Materials provided section start

-- ==== Sys2Proof/Syntax.lean ====
section
/-!
DEFINITION. The commands of the block: one constructor per row of spec/opcode_table.json, with the operands a row
needs and the table leaves unlisted (log entry 5). Ports, tiles, slots, contexts, partitions and bindings are naturals;
`t` is nanoseconds since the slate of the current frame; `sess` is a Fligifer session number; `seq` a request's SEQ.
-/

namespace Sys2Proof

/-- A transport message header, less the OPCODE (04 R94). -/
structure Hdr where
  /-- [7] RETRY, [6] FENCE, [5:0] reserved. -/
  flags : Nat
  /-- Total message bytes. -/
  len : Nat
  /-- Sender's endpoint identifier. -/
  src : Nat
  /-- Receiver's endpoint identifier. -/
  dst : Nat
  /-- [15:10] partition, [9:0] incarnation. -/
  handle : Nat
  /-- Transaction tag. -/
  tag : Nat
  /-- Tag epoch, [1:0]. -/
  epoch : Nat
  /-- Outcome in responses. -/
  status : Nat
deriving DecidableEq, Repr
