-- ==== Sys2Proof/Machine/Dict.lean ====
section
/-!
DEFINITION. The object dictionary's entries (R11, R414, R415): one descriptor per entry family, as the owning
chapters table them, and a name for the key under which each live element is kept in `State.regs`.
-/

namespace Sys2Proof.Machine

/-- One family of dictionary entries: `n` entries at indexes `base`, `base`+1, ... under one subindex.
`ty` is the type code of R414, `acc` the access code of R415 (0 CONST, 1 RO, 2 RW, 3 RWT, 4 WO); the value has
`count` elements of `esz` bytes (`esz` 0: bytes computed by rule, of no fixed size); `lsb` where an OCTET element goes
least significant byte first; `dflt` the default of every element; `[lo, hi]` the stated range of an element (`hi` 0: none). -/
structure Desc where
  base : Nat
  n : Nat
  sub : Nat
  ty : Nat
  acc : Nat
  count : Nat
  esz : Nat
  lsb : Bool
  dflt : Nat
  lo : Nat
  hi : Nat
deriving DecidableEq, Repr

/-- The key of element `el` of entry `idx`:`sub` in `State.regs`. -/
def ek (idx sub el : Nat) : Nat := (idx * 256 + sub) * 16777216 + el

Materials provided section end

▶ Your instructions:
How many lines in the entries hold the word "DEFINITION"? Only the number is wanted.

▶ Written solution:
2